Well, the stock market bounce lasted the majority of 1 day before fading late on Wednesday. Going by the quant on the seasonal I sold part of my SPY position and waited for what the historical data said should have been a positive day today to sell the rest. But it does not look like that will play out, at least if pre-market is not preparing to whipsaw market participants.
SPX (2649.93 at Wed. close) could just be testing the year’s lows, which were 2532.69 in February and 2553.80 in March) but the short-term bounce pattern is gone and in light of that the market is on ‘prove yourself bullish’ status. Not the other way around.
So barring a bullish reversal here, my plan will be to raise cash yet again. On Wednesday’s bounce I did some selling (SPY and SIMO), some buying (CVSI and GSV) and some shorting (QQQ, SOXX & CRY) per the Trade Log. But cash is the thing I can manage best, and that is what I’ll do. From that perch I plan to comfortably gauge whether a holiday season support test and relief or bearish breakdowns will be in play. The Feb. and March lows will advise on that.

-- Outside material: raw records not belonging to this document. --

section putLive
variable (w : Wave) (x : Src) (y : RegFile)
@[simp] theorem putLive_used : (putLive w x y).used = w.used := by cases x <;> rfl
@[simp] theorem putLive_unit : (putLive w x y).unit = w.unit := by cases x <;> rfl
@[simp] theorem putLive_waveId : (putLive w x y).waveId = w.waveId := by cases x <;> rfl
@[simp] theorem putLive_tether : (putLive w x y).tether = w.tether := by cases x <;> rfl
@[simp] theorem putLive_a : (putLive w x y).a = w.a := by cases x <;> rfl
@[simp] theorem putLive_b : (putLive w x y).b = w.b := by cases x <;> rfl
@[simp] theorem putLive_live : (putLive w x y).live = w.live := by cases x <;> rfl
@[simp] theorem putLive_jr : (putLive w x y).jr = w.jr := by cases x <;> rfl
@[simp] theorem putLive_divd : (putLive w x y).divd = w.divd := by cases x <;> rfl
@[simp] theorem putLive_counts : (putLive w x y).counts = w.counts := by cases x <;> rfl
@[simp] theorem putLive_errs : (putLive w x y).errs = w.errs := by cases x <;> rfl
@[simp] theorem putLive_accs : (putLive w x y).accs = w.accs := by cases x <;> rfl
@[simp] theorem putLive_trapCause : (putLive w x y).trapCause = w.trapCause := by cases x <;> rfl
@[simp] theorem putLive_trapPc : (putLive w x y).trapPc = w.trapPc := by cases x <;> rfl
@[simp] theorem putLive_trapAddr : (putLive w x y).trapAddr = w.trapAddr := by cases x <;> rfl
@[simp] theorem putLive_trapLanes : (putLive w x y).trapLanes = w.trapLanes := by cases x <;> rfl
@[simp] theorem putLive_skid : (putLive w x y).skid = w.skid := by cases x <;> rfl
@[simp] theorem putLive_trapVec : (putLive w x y).trapVec = w.trapVec := by cases x <;> rfl
@[simp] theorem putLive_trapPix : (putLive w x y).trapPix = w.trapPix := by cases x <;> rfl
@[simp] theorem putLive_frame : (putLive w x y).frame = w.frame := by cases x <;> rfl
@[simp] theorem putLive_bank : (putLive w x y).bank = w.bank := by cases x <;> rfl
@[simp] theorem putLive_privBase : (putLive w x y).privBase = w.privBase := by cases x <;> rfl
@[simp] theorem putLive_privTop : (putLive w x y).privTop = w.privTop := by cases x <;> rfl
@[simp] theorem putLive_delivery : (putLive w x y).delivery = w.delivery := by cases x <;> rfl
@[simp] theorem putLive_pending : (putLive w x y).pending = w.pending := by cases x <;> rfl
@[simp] theorem putLive_current : (putLive w x y).current = w.current := by cases x <;> rfl
@[simp] theorem putLive_prio : (putLive w x y).prio = w.prio := by cases x <;> rfl
@[simp] theorem putLive_key : (putLive w x y).key = w.key := by cases x <;> rfl
@[simp] theorem putLive_aged : (putLive w x y).aged = w.aged := by cases x <;> rfl
@[simp] theorem putLive_shares : (putLive w x y).shares = w.shares := by cases x <;> rfl
@[simp] theorem putLive_since : (putLive w x y).since = w.since := by cases x <;> rfl
@[simp] theorem putLive_pre : (putLive w x y).pre = w.pre := by cases x <;> rfl
@[simp] theorem putLive_lastSlot : (putLive w x y).lastSlot = w.lastSlot := by cases x <;> rfl
@[simp] theorem putLive_stop : (putLive w x y).stop = w.stop := by cases x <;> rfl
@[simp] theorem putLive_tethSlot : (putLive w x y).tethSlot = w.tethSlot := by cases x <;> rfl
@[simp] theorem putLive_hadTether : (putLive w x y).hadTether = w.hadTether := by cases x <;> rfl
@[simp] theorem putLive_window : (putLive w x y).window = w.window := by cases x <;> rfl
@[simp] theorem putLive_queue : (putLive w x y).queue = w.queue := by cases x <;> rfl
@[simp] theorem putLive_owner : (putLive w x y).owner = w.owner := by cases x <;> rfl
@[simp] theorem putLive_lastPages : (putLive w x y).lastPages = w.lastPages := by cases x <;> rfl
end putLive
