/-- An instruction on registers alone leaves memory as it is. -/
theorem outWf_exec_registerOnly {i : Instr} (hr : registerOnly i = true) : OutWf (exec i s) := by
  obtain ⟨t, e, hk, -⟩ := exec_registerOnly_kept s hr
  rw [e, outWf_next, hk.mem]
  exact h

/-- Every other instruction and every event, by its shape. -/
theorem outWf_exec_other {i : Instr} (hr : registerOnly i = false) : OutWf (exec i s) := by
  cases i
  case bra | call =>
    dsimp only [exec]
    exact outWf_runFlow h _ _
  case brp sw p n j => exact outWf_execBrp h sw p n j
  case bari => exact outWf_execBari h _ _ _ _
  case barw => exact outWf_execBarw h _ _ _ _
  case mldo => exact outWf_execMldo h _ _ _ _ _
  case mma => exact outWf_execMma h _ _ _ _ _ _
  case mrda => exact outWf_execMrda h _ _ _ _
  case mdrn => exact outWf_execMdrn h _ _ _ _ _ _
  case tldp => exact outWf_execTldp h _ _ _ _ _
  case mcab => exact outWf_execMcab h _ _ _ _
  case accsv => exact outWf_execAccsv h _ _ _ _ _
  case accrs => exact outWf_execAccrs h _ _ _ _ _
  case shdeal => exact outWf_execShdeal h _ _ _ _
  case shmma => exact outWf_execShmma h _ _ _ _ _
  case rcpdef => exact outWf_execRcpdef h _ _ _ _ _
  case rcpdrpR => exact outWf_execRcpdrpR h _ _ _
  case rcpqry => exact outWf_execRcpqry h _ _ _
  case enq => exact outWf_execEnq h _ _ _ _ _
  case enqa => exact outWf_execEnqa h _ _ _ _
  case mfsr => exact outWf_execMfsr h _ _ _
  case mtsr => exact outWf_execMtsr h _ _ _
  case pgmap => exact outWf_execPgmap h _ _ _ _
  case cflsh => exact outWf_execCflsh h _ _ _ _ _
  case cinv => exact outWf_execCinv h _ _ _ _
  case scrub => exact outWf_execScrub h _ _ _ _
  case powerOn => exact outWf_execPowerOn h _
  case countedAccessComplete => exact outWf_execCountedAccessComplete h _ _
  case barrierDelivery => exact outWf_execBarrierDelivery h _ _ _
  case publFlip => exact outWf_execPublFlip h _
  case revocationSweepComplete => exact outWf_execRevocationSweepComplete h
  case hostEnqa => exact outWf_execHostEnqa h _ _ _
  case hostOpcodeUnassigned => exact outWf_execHostOpcodeUnassigned h _ _
  case wingCreate => exact outWf_execWingCreate h _ _
  case stage2TableWrite => exact outWf_execStage2TableWrite h _ _ _ _
  case graphCreate => exact outWf_execGraphCreate h _ _ _ _
  case jobCreate => exact outWf_execJobCreate h _ _
  case haltResume => exact outWf_execHaltResume h _ _
  case haltEnd => exact outWf_execHaltEnd h _ _
  case hostScrub => exact outWf_execHostScrub h _ _ _ _ _
  case harvest => exact outWf_execHarvest h _ _ _
  case stage1Map => exact outWf_execStage1Map h _ _ _ _
  case dieOverTemperature => exact outWf_execDieOverTemperature h
  case sjoin | yield | mclmT | trap =>
    dsimp only [exec]
    refine outWf_runState h _ fun c => ?_
    simp [h]
  case join | ret | exit | fork | mclm | mrls | shopn | shsta | shdsc | qpsh | prio | phset | snap | pixrd =>
    dsimp only [exec]
    refine outWf_runState h _ fun c => ?_
    dsimp only
    (repeat' split) <;> simp [h]
  case jmpc | jmpcLink =>
    dsimp only [exec]
    exact outWf_jumpVia h _ _
  case cmovS =>
    dsimp only [exec]
    exact outWf_runSys h fun c => by simp [h]
  case cldc | cstc | vcld | vcst | ld | st | ldu | stu | lds | sts | ldac | strl | acas | amxix | axadd | axrd =>
    dsimp only [exec]
    exact outWf_counted h _ _ _ _ _ _ _
  case gath | scat =>
    dsimp only [exec]
    exact outWf_rowsIssue h _ _ _ _ _ _
  case waitc | ende | unitStart | unitRetirement | levelCompletion | phaseStart | nodeTimerExpiry | agingThreshold | contextSwap |
      stopTimeout | shadowOrHubError | matrixUncorrectableError | registerUncorrectableError | unitRelaunch | gateExchangeComplete
      | turnstileTimeout | revocationSweepStart | recipeBuildComplete | recipeBuildFailure | vitrineLatch |
      clockChangeoverComplete | gateUncorrectableError | deadGenerationPacket | kgenRequestTimeout | ballastExchange =>
    dsimp only [exec, execWaitc, execEnde, execUnitStart, execUnitRetirement, execLevelCompletion, execPhaseStart,
      execNodeTimerExpiry, execAgingThreshold, execContextSwap, execStopTimeout, execShadowOrHubError,
      execMatrixUncorrectableError, execRegisterUncorrectableError, execUnitRelaunch, execGateExchangeComplete,
      execTurnstileTimeout, execRevocationSweepStart, execRecipeBuildComplete, execRecipeBuildFailure, execVitrineLatch,
      execClockChangeoverComplete, execGateUncorrectableError, execDeadGenerationPacket, execKgenRequestTimeout,
      execBallastExchange]
    (repeat' split) <;> simp [h]
  case tcpy | bcpy | publ =>
    dsimp only [exec]
    exact outWf_engineIssue h _ _ _ _
  case rdvz | mstat | shtrp | shrcv | teth | qpop =>
    dsimp only [exec]
    refine outWf_runState h _ fun c => ?_
    (repeat' split) <;> simp [h]
  case aadd | amin | amax | aand | aor | axor | axchg =>
    dsimp only [exec]
    exact outWf_atomIssue h _ _ _ _ _ _ _
  case dqpsh | dqpop | dqstl =>
    dsimp only [exec]
    exact outWf_dequeIssue h _ _ _ _ _ _
  case bara | barx =>
    dsimp only [exec]
    exact outWf_barIssue h _ _ _ _ _ _
  case mzero | mzeroF | mzeroT | mwra | mscl =>
    dsimp only [exec]
    exact outWf_accInstr h _ _ _ _ _ fun c t ht => okWf_matEffect ht _ _ _
  case shmul | shbtr | shcmp | shrvl | shrvlR =>
    dsimp only [exec]
    exact outWf_exchangeOp h _ _ _ _ _ _ _ _ _ _ _ fun _ _ => rfl
  case rcppin | rcpunp | rcpdrp =>
    dsimp only [exec]
    refine outWf_recipeOp h _ _ _ _ fun n id r => ?_
    (repeat' split) <;> simp [h]
  case cancl | compl =>
    dsimp only [exec]
    exact outWf_levelOp h _ _ _ fun n => by simp [h]
  case sret | mtsrTrapcause | pixwr =>
    dsimp only [exec]
    refine outWf_runSys h fun c => ?_
    dsimp only
    (repeat' split) <;> simp [h]
  case mtsrAccown =>
    dsimp only [exec]
    refine outWf_runSys h fun c => ?_
    (repeat' split) <;> simp [h]
  case mtsrPix | lpinv | lpinvW | tlbi | tlbiW | halt =>
    dsimp only [exec]
    refine outWf_runSys h fun c => ?_
    simp [h]
  case budgetWindow | lidTemperatureNormal | unsupportedOptionPacket | lidOverTemperature =>
    dsimp only [exec]
    exact (outWf_next _).mpr (by simp [h])
  case hostEnq | hostWrite | deal =>
    dsimp only [exec]
    refine outWf_takeBytes h _ _ _ ?_
    dsimp only
    (repeat' split) <;> simp [h]
  case hostRead | capw | quota | bind | keyRoll =>
    dsimp only [exec]
    refine outWf_takeMsg h _ _ ?_
    dsimp only
    (repeat' split) <;> simp [h]
  case wingDestroy | hostCancel | clockRaise | powerCap | snapshotReadout | hostAssociationCreate | hostAssociationRemove |
      levelClose =>
    dsimp only [exec]
    refine outWf_takeMsg h _ _ ?_
    (repeat' split) <;> simp [h]
  case unbind | resumeBinding =>
    dsimp only [exec]
    refine outWf_takeForBind h _ _ _ ?_
    simp [h]
  case suspendBinding =>
    dsimp only [exec]
    refine outWf_takeForBind h _ _ _ ?_
    dsimp only
    (repeat' split) <;> simp [h]
  case preEmptWing | restoreWing | unitPreEmpt | poolRefill =>
    dsimp only [exec]
    refine outWf_takeForWing h _ _ fun n => ?_
    dsimp only
    (repeat' split) <;> simp [h]
  case saveOut | logEnable =>
    dsimp only [exec]
    refine outWf_takeForWing h _ _ fun n => ?_
    (repeat' split) <;> simp [h]
  case stage2Answer | snapshotTrigger =>
    dsimp only [exec]
    refine outWf_takeMsg h _ _ ?_
    simp [h]
  case wingReset | logDisable | snapshotArm =>
    dsimp only [exec]
    refine outWf_takeForWing h _ _ fun n => ?_
    simp [h]
  case hostRevocationSweep =>
    dsimp only [exec]
    refine outWf_takeBytes h _ _ _ ?_
    (repeat' split) <;> simp [h]
  all_goals cases hr

theorem outWf_exec (i : Instr) : OutWf (exec i s) := by
  cases hr : registerOnly i with
  | true => exact outWf_exec_registerOnly h hr
  | false => exact outWf_exec_other h hr

-- The moves.

theorem outWf_closeMove {o : Out} (ho : OutWf o) {f : State → State} (hf : ∀ t, (f t).mem = t.mem) : OutWf (closeMove s f o) := by
  cases o with
  | next t =>
    rw [outWf_next] at ho
    exact (outWf_next _).mpr (wf_afterMove h (wf_of_mem (hf t) ho))
  | fault r => exact outWf_fault r
  | refused r => exact outWf_refused r

/-- A fetch may note a translation, and writes no byte. -/
theorem wf_of_fetch {k : Nat} {src : Src} {w : Word} {t : State} (e : fetch s k src = .word w t) : Memory.wf t.mem = true := by
  dsimp only [fetch] at e
  split at e
  · cases e
  split at e
  · cases e
  split at e
  · cases e
  · cases e
  split at e
  · cases e
  split at e
  · cases e
  · cases e
    simpa [noteFetch] using h

theorem outWf_issueStep (k : Nat) (src : Src) : OutWf (issueStep k src s) := by
  dsimp only [issueStep]
  split
  · exact (outWf_next _).mpr (wf_afterMove h (by simpa using h))
  · exact (outWf_next _).mpr (wf_afterMove h (by simpa using h))
  next e =>
    split
    · exact outWf_refused _
    · refine outWf_closeMove h (outWf_exec ?_ _) fun _ => afterIssue_mem ..
      exact (wf_of_fetch h e :)

theorem outWf_settleWith (k : Nat) (src : Src) : OutWf (settleWith issueStep k src s) := by
  dsimp only [settleWith]
  have hi : OutWf (issueStep k src (outOfHandler s k)) := outWf_issueStep (by simpa using h) k src
  split
  next e =>
    rw [e, outWf_next] at hi
    exact (outWf_next _).mpr (wf_ite (wf_afterMove h h) (by simpa using hi))
  next => exact hi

As for gold stocks, by the look of GDX in pre-market they look to give back less than half of Wednesday’s gains as GDX is bid at 19.61 (Wed. close was 19.81, +.51). GDX should hold Wednesday’s low of 19.45 or there could be short-term technical trouble.
The fundamentals will only improve if stocks proceed down and oil/commodities continue to tank. But let’s also realize that the Gold/Silver ratio is still rising and that is antagonistic to gold stocks. The average gold stock buyer is after all inflation-focused and that is not what is in play if the macro comes apart.

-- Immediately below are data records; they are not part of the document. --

-- ==== Sys2Proof/Machine/Bytes.lean ====
section
/-! DEFINITION. Word and byte conversion (20_memory rule R52) in the byte order of an algorithm (R53). -/

namespace Sys2Proof

/-- The number whose big-endian byte string is `bs`: the sum of R52. -/
def beNat (bs : List Byte) : Nat := bs.foldl (fun n b => n * 256 + b.toNat) 0

/-- The number whose little-endian byte string is `bs` (R52). -/
def leNat (bs : List Byte) : Nat := bs.foldr (fun b n => b.toNat + n * 256) 0

/-- `be_w` or `le_w` (R52). -/
def wordOfBytes (o : ByteOrder) (w : Nat) (bs : List Byte) : BitVec w :=
  match o with
  | .big => BitVec.ofNat w (beNat bs)
  | .little => BitVec.ofNat w (leNat bs)

/-- Byte number `p` of a word, counted from the least significant: `(x >> 8p) AND 0xFF` (R52). -/
def byteOfWord {w : Nat} (x : BitVec w) (p : Nat) : Byte := x.extractLsb' (8 * p) 8

/-- `bytes_be_w` or `bytes_le_w` for a word of `n` bytes (R52). -/
def bytesOfWord (o : ByteOrder) (n : Nat) {w : Nat} (x : BitVec w) : List Byte :=
  match o with
  | .big => (List.range n).map fun p => byteOfWord x (n - 1 - p)
  | .little => (List.range n).map fun p => byteOfWord x p

/-- Word `t` of a block: bytes `t * w/8 .. (t+1) * w/8` in the algorithm's order (R55, R131). -/
def blockWord (o : ByteOrder) (w : Width) (blk : List Byte) (t : Nat) : Word w :=
  wordOfBytes o w.bits ((blk.drop (t * w.bytes)).take w.bytes)

/-- The 16 words of a block (R131). -/
def blockWords (o : ByteOrder) (w : Width) (blk : List Byte) : List (Word w) :=
  (List.range 16).map (blockWord o w blk)

end Sys2Proof
end

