-- ==== Sys2Proof/Machine/BlockFramer.lean ====
section
/-! DEFINITION. The BlockFramer (40_block_framer): one framer for every family, lane and path (R97). -/

namespace Sys2Proof.Machine

/-- The 8 bytes of the length field, in the algorithm's order (R94). -/
def lengthField (a : Alg) (c : StreamContext) : List Byte := bytesOfWord a.order 8 c.bitLen

/-- Write the length field over the last 8 bytes of a block (R94). -/
def withLengthField (a : Alg) (c : StreamContext) (blk : List Byte) : List Byte :=
  blk.take (a.blockBytes - 8) ++ lengthField a c

/-- Case 1, a full block of message (R91), from the bytes `msg` at the cursor. -/
def frameFull (a : Alg) (c : StreamContext) (msg : List Byte) : List Byte × StreamContext :=
  (msg, { c with cur := c.cur + BitVec.ofNat 64 a.blockBytes })

/-- Case 2, the last `remaining` message bytes and the marker (R93). -/
def frameLast (a : Alg) (c : StreamContext) (remaining : Nat) (msg : List Byte) : List Byte × StreamContext :=
  let blk := msg ++ 0x80 :: List.replicate (a.blockBytes - remaining - 1) 0x00
  let cur := c.cur + BitVec.ofNat 64 remaining
  if a.lengthRoom ≤ a.blockBytes - remaining - 1 then
    (withLengthField a c blk, { c with cur := cur, ph := .done })
  else (blk, { c with cur := cur, ph := .markerWritten })

/-- Case 3, a block of padding only (R95). -/
def framePadding (a : Alg) (c : StreamContext) : List Byte × StreamContext :=
  let first : Byte := if c.ph = .active then 0x80 else 0x00
  (withLengthField a c (first :: List.replicate (a.blockBytes - 1) 0x00), { c with ph := .done })

/-- `remaining = LEN - CUR` (R90); a cursor beyond the end, which no run reaches, leaves nothing (R95). -/
def StreamContext.remaining (c : StreamContext) : Nat := c.len.toNat - c.cur.toNat

/-- The next block of stream `i` and its context after it (R90); no answer when a byte asked for lies beyond
the 61-bit offsets of `SRC[i]` (R50). -/
def frameBlock (a : Alg) (src : Memory) (i : Lane) (c : StreamContext) : Option (List Byte × StreamContext) :=
  let n := if c.ph = .active then min a.blockBytes c.remaining else 0
  if c.cur.toNat + n ≤ sourceSpace ∨ n = 0 then
    let msg := sourceBytes src i c.cur.toNat n
    if c.ph = .active ∧ a.blockBytes ≤ c.remaining then some (frameFull a c msg)
    else if c.ph = .active ∧ 0 < c.remaining then some (frameLast a c c.remaining msg)
    else some (framePadding a c)
  else none

/-- `PREP.ALG[.Kn] i` (R90): a stream that is `Done` raises PrepAfterDone (R96); otherwise the block, the
context and `NEWDONE[i]` (R101) are written. -/
def prepareBlock (a : Alg) (k : LaneCount) (i : Lane) (s : State) : Result :=
  microOperation .prep a k i <|
    withValue (.streamContext i) s.sc[i] fun c =>
      if c.ph = .done then .next (s.raiseInternal .prepAfterDone)
      else
        match frameBlock a s.src i c with
        | none => .fault (.sourceOffset i)
        | some (blk, c') =>
          .next { s with
            blk := s.blk.set i (some blk)
            sc := s.sc.set i (some c')
            newDone := s.newDone.set i (some (c'.ph == .done)) }

/-- `PREP.MD5`: the BlockFramer (R90). -/
def execPrepMd5 (k : LaneCount) (i : Lane) (s : State) : Result :=
  prepareBlock .md5 k i s

/-- `PREP.SHA1`: the BlockFramer (R90). -/
def execPrepSha1 (k : LaneCount) (i : Lane) (s : State) : Result :=
  prepareBlock .sha1 k i s

/-- `PREP.SHA224`: the BlockFramer (R90). -/
def execPrepSha224 (k : LaneCount) (i : Lane) (s : State) : Result :=
  prepareBlock .sha224 k i s

/-- `PREP.SHA256`: the BlockFramer (R90). -/
def execPrepSha256 (k : LaneCount) (i : Lane) (s : State) : Result :=
  prepareBlock .sha256 k i s

/-- `PREP.SHA384`: the BlockFramer (R90). -/
def execPrepSha384 (k : LaneCount) (i : Lane) (s : State) : Result :=
  prepareBlock .sha384 k i s

/-- `PREP.SHA512`: the BlockFramer (R90). -/
def execPrepSha512 (k : LaneCount) (i : Lane) (s : State) : Result :=
  prepareBlock .sha512 k i s

end Sys2Proof.Machine
end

Bond yields are down and the US dollar is up, and these are the things that go with pain in the macro markets. They are the traditional first receivers of scared money seeking liquidity. They are also the things that feed gold mining forward fundamentals. But again, the bugs usually do their most vigorous selling while the funda improve because then people are becoming increasingly fearful of deflation.
Using Q4 2008 as just one extreme (the same happened to a lesser degree in 2015) example, let’s realize that price and fundamentals are two completely different things and the sector does not usually turn on a dime with its true fundamentals. As we noted during this past earnings season, miners reported results from a Q3 in which the funda were not good at all. So we now look ahead (and hopefully front-run) the Q4 reporting season of Q1 2019.
But the weekly chart of HUI asks us to realize that the sector is not yet of the woods, and it is still Q4 2018 after all, with tax selling in effect.